1. What is the primary reason for including a translation lookaside buffer (TLB) in modern systems, as opposed to directly accessing a page table? *[1.5 points]*
   * To allow multiple processes to share the L1 cache
   * To decrease the average latency of instructions
   * To ensure a process does not access memory outside of its address space
   * To enable more accurate translation from virtual addresses to physical addresses
2. Which of the following are defined as part of an ISA? **(FILL IN ALL THAT APPLY)** *[1.5 points]*
   * Number of registers
   * Size of the cache
   * Virtual address size
   * Physical address size
   * Whether a register is caller/callee saved
   * Whether page tables are single-level vs multi-level
3. Which of the following are advantages of the detect-and-stall scheme over avoidance regarding data hazards? **(FILL IN ALL THAT APPLY)** *[1.5 points]*
   * Detect-and-stall reduces the number of stalls due to data hazards when executing a program
   * Detect-and-stall preserves backwards compatibility of programs on new processors
   * Detect-and-stall reduces hardware complexity
   * Detect-and-stall programs generally have fewer misses in the instruction cache
   * None of the above

## Problem 2: Shortest Sequences of them All 12 points

Consider three cache designs:

1. A 256 byte direct-mapped cache with 16 byte blocks (16 lines, 4 index bits)
2. A 256 byte direct-mapped cache with 32 byte blocks (8 lines, 3 index bits)
3. A 256 byte 2-way associative cache with 16 byte blocks (8 sets, 3 set bits)
4. Provide the shortest sequence of memory addresses which would result in a miss in cache A, but a hit in cache B (provide your answer in hex). *[4 points]*

Answer with lowest addresses: 0x0 0x10

As long as bit 4 differs between the two, and bits 5+ are the same, it works.

1. Provide the shortest sequence of memory addresses which would result in a miss in cache A, but a hit in cache C (provide your answer in hex). *[4 points]*

Answer with lowest addresses: 0x0 0x100 0x0

All addresses must map to the same set for both DM & 2-way (bits 4-7 are the same).
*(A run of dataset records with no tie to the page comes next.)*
/-- The mirror sequence answers every value written, and leaves what stands behind the message. -/
theorem readAll_mirrors {p : Params} {rest : List Bool} (ms : List Msg) (s : State) (e : Enc) (hs : s.safe)
    (hinv : s.dec.Inv p) (hi : s.dec.inputBits = messageBits s.par.intW e ms ++ rest) (hchecks : SameChecks e s.dec) :
    readReplies s ms = ms.map (fun m => some (m.reply s.par.intW)) ∧ (readAll s ms).fatal = false ∧
      PartRead p (writtenEnc s.par.intW e ms) rest s.dec (readAll s ms).dec := by
  induction ms generalizing s e with
  | nil => exact ⟨rfl, hs.1, hs.2, hi, hchecks, s.dec.sameParams_refl, hinv⟩
  | cons m ms ih =>
    rw [messageBits, List.append_assoc] at hi
    obtain ⟨d, hissue, hread⟩ := issue_readInstr m hs hinv hi hchecks
    obtain ⟨hreplies, hfatal, hrest⟩ := ih (issue s m.readInstr m.ports) (m.write s.par.intW e)
      (by rw [hissue]; exact ⟨hs.1, hread.status⟩) (by rw [hissue]; exact hread.inv)
      (by rw [hissue]; exact hread.input) (by rw [hissue]; exact hread.checks)
    have hpar : (issue s m.readInstr m.ports).par = s.par := by rw [hissue]; rfl
    have hdec : (issue s m.readInstr m.ports).dec = d := by rw [hissue]; rfl
    have hrsp : (issue s m.readInstr m.ports).rsp = some (m.reply s.par.intW) := by rw [hissue]; rfl
    rw [hpar] at hreplies hrest
    rw [hdec] at hrest
    refine ⟨?_, hfatal, hrest.status, hrest.input, hrest.checks, Dec.sameParams_trans hread.params hrest.params,
      hrest.inv⟩
    rw [readReplies, List.map_cons, hrsp, hreplies]

/-! ## The padding behind the message -/

/-- A string without unmappable characters gives five bits for each symbol. -/
theorem stringBits_length {cs : List Chr} (h : hasBadChar cs = false) :
    (stringBits cs).length = 5 * (symbolsOf cs).length := by
  induction cs with
  | nil => rfl
  | cons c cs ih =>
    rw [hasBadChar, List.any_cons, Bool.or_eq_false_iff] at h
    obtain ⟨hc, hcs⟩ := h
    have ih := ih hcs
    cases hs : isSeparator c with
    | true =>
      rw [stringBits_sep c cs hs, ih]
      simp [symbolsOf, hs]
    | false =>
      obtain ⟨v, hv⟩ := Option.isSome_iff_exists.mp (show (valOfChar c).isSome = true by simpa [hs] using hc)
      rw [stringBits_sym c cs v hs hv, List.length_append, symBits_length, ih]
      simp [symbolsOf, hs]
      omega

theorem hasBadChar_of_subset {cs ds : List Chr} (hsub : ∀ c ∈ cs, c ∈ ds) (h : hasBadChar ds = false) :
    hasBadChar cs = false := by
  rw [hasBadChar, List.any_eq_false] at h ⊢
  exact fun c hc => h c (hsub c hc)

/-- In a string without unmappable characters the symbols consumed are all that stand before the position. -/
theorem mappableBefore_eq {code : List Chr} (h : hasBadChar code = false) (pos : Nat) :
    mappableBefore code pos = symbolsOf (code.take pos) := by
  refine List.filter_congr fun c hc => ?_
  rw [hasBadChar, List.any_eq_false] at h
  have hgood := h c (List.mem_of_mem_take hc)
  cases hs : isSeparator c with
  | true => rw [valOfChar_sep c hs]; rfl
  | false =>
    rw [hs] at hgood
    simpa [Option.isSome_iff_ne_none] using hgood

theorem groupRem_lt {g : Nat} (hg : g ≠ 0) (n : Nat) : groupRem g n < g := by
  rw [groupRem, if_neg hg]
  exact Nat.mod_lt _ (by omega)

/-- Where `r` symbols more complete the group, fewer than a group, the countdown is `r`. -/
theorem groupRem_of_complete {g n r : Nat} (h : groupRem g (n + r) = 0) (hr : g ≠ 0 → r < g) (h0 : g = 0 → r = 0) :
    groupRem g n = r := by
  by_cases hg : g = 0
  · rw [groupRem, if_pos hg, h0 hg]
  · rw [groupRem_eq_zero_iff hg] at h
    have hlt := hr hg
    have hn : n % g < g := Nat.mod_lt _ (by omega)
    have hsum : (n % g + r) % g = 0 := by rw [← h, Nat.add_mod n r, Nat.mod_eq_of_lt hlt]
    rw [groupRem, if_neg hg]
    obtain hz | hz : n % g + r = 0 ∨ n % g + r = g := by
      obtain ⟨k, hk⟩ := Nat.dvd_of_mod_eq_zero hsum
      have hk2 : k < 2 := by
        by_contra hk2
        have := Nat.mul_le_mul_left g (show 2 ≤ k by omega)
        omega
      interval_cases k <;> omega
    · rw [show n % g = 0 by omega, show r = 0 by omega, Nat.sub_zero, Nat.mod_self]
    · rw [show g - n % g = r by omega, Nat.mod_eq_of_lt hlt]

/-- The group countdown at a symbol boundary is below the group size. -/
theorem remAtSymbol_lt {p : Params} {e : Enc} (h : e.Inv p) :
    (e.dpg.toNat ≠ 0 → e.remAtSymbol.toNat < e.dpg.toNat) ∧ (e.dpg.toNat = 0 → e.remAtSymbol.toNat = 0) := by
  obtain ⟨n, hn⟩ : ∃ n, e.remAtSymbol.toNat = groupRem e.dpg.toNat n := by
    unfold Enc.remAtSymbol
    split
    · exact ⟨_, h.rem_eq⟩
    · exact ⟨_, countSymbol_eq _ _ _ h.rem_eq⟩
  rw [hn]
  exact ⟨fun hg => groupRem_lt hg n, fun hg => by rw [groupRem, if_pos hg]⟩

/-- A decoder that has read the message and has the padding before it stands in the group where the encoder stood before
the padding: the bits left of its symbol and the symbols ahead are those the padding completes. -/
theorem padding_fits {p q : Params} {e : Enc} {d : Dec} (he : e.Inv p) (hd : d.Inv q)
    (hcode : d.code = (encFinalise e).out) (hdpg : d.dpg = e.dpg) (hgroup : d.padGroup = e.padGroup)
    (hlen : d.inputBits.length = e.padCount) : d.padCount = e.padCount ∧ d.symbolsAhead = d.padSymbols := by
  have hgood : hasBadChar d.code = false := by
    rw [hcode]
    exact out_hasBadChar (encFinalise_inv he)
  have hahead : (stringBits (d.code.drop d.pos)).length = 5 * d.symbolsAhead :=
    stringBits_length (hasBadChar_of_subset (fun _ => List.mem_of_mem_drop) hgood)
  have hleft := hd.bitsLeft_le
  rw [inputBits_length, hahead, Enc.padCount_eq] at hlen
  rw [Dec.padCount_eq_padSymbols, Enc.padCount_eq, Dec.padSymbols, hgroup]
  cases hp : e.padGroup with
  | false =>
    rw [hp] at hlen
    simp only [Bool.false_eq_true, if_false] at hlen ⊢
    omega
  | true =>
    rw [hp] at hlen
    simp only [if_true] at hlen ⊢
    have hrem : d.remInGroup.toNat = e.remAtSymbol.toNat := by
      have hsplit : (symbolsOf (encFinalise e).out).length = (mappableBefore d.code d.pos).length + d.symbolsAhead := by
        rw [← hcode, mappableBefore_eq hgood, Dec.symbolsAhead, ← List.length_append, ← symbolsOf_append,
          List.take_append_drop]
      have hcomplete : groupRem e.dpg.toNat ((mappableBefore d.code d.pos).length + e.remAtSymbol.toNat) = 0 := by
        have hfin := (encFinalise_inv he).rem_eq
        obtain ⟨-, hdpg', -⟩ := encFinalise_sameParams e
        rw [(encFinalise_eq he).2.2 hp, hsplit, hdpg'] at hfin
        rw [show e.remAtSymbol.toNat = d.symbolsAhead by omega, ← hfin]
        rfl
      obtain ⟨hlt, hzero⟩ := remAtSymbol_lt he
      rw [hd.rem_eq, hdpg]
      exact groupRem_of_complete hcomplete hlt hzero
    omega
The first and third addresses must be in the same block (only block offset = bits 0-3 differ) and the second address (which evicts the first in the DM cache) must have a different tag (bits 8+ differ).

1. Provide the shortest sequence of memory addresses which would result in a miss in cache C, but a hit in cache A (provide your answer in hex). *[4 points]*

Answer with lowest addresses: 0x0 0x80 0x180 0x0

All addresses must map to the same set for 2-way (bits 4-6 are the same). The first and last addresses must be in the same block (only block offset = bits 0-3 differ) and the second address & third addresses (which evict the first in the 2-way cache) must have a different tag (bits 8+ differ) from all other addresses. The second and third addresses must also share bit 7, but differ in bit 7 from the first/last address, so that they all map to the same set in 2-way but the 2nd/3rd are in a different line for DM from first/last.

## 

## Problem 3: The $ is Write 14 points

| 1  2  3  4 | double data[16]; // Doubles are 8 Bytes  for(unsigned int i = 0; i < 8; i++) {  data[i \* 2] = data[i + 8];  } |
| --- | --- |

Consider a 64 B fully-associative data cache with a block size of 16 B and a **write-back, no-allocate-on-write** policy. Evictions are based on true LRU policy. There are 256 B of memory. Assume that data begins at address 0, and that only data is cached. Answer the questions below and show your work for all parts.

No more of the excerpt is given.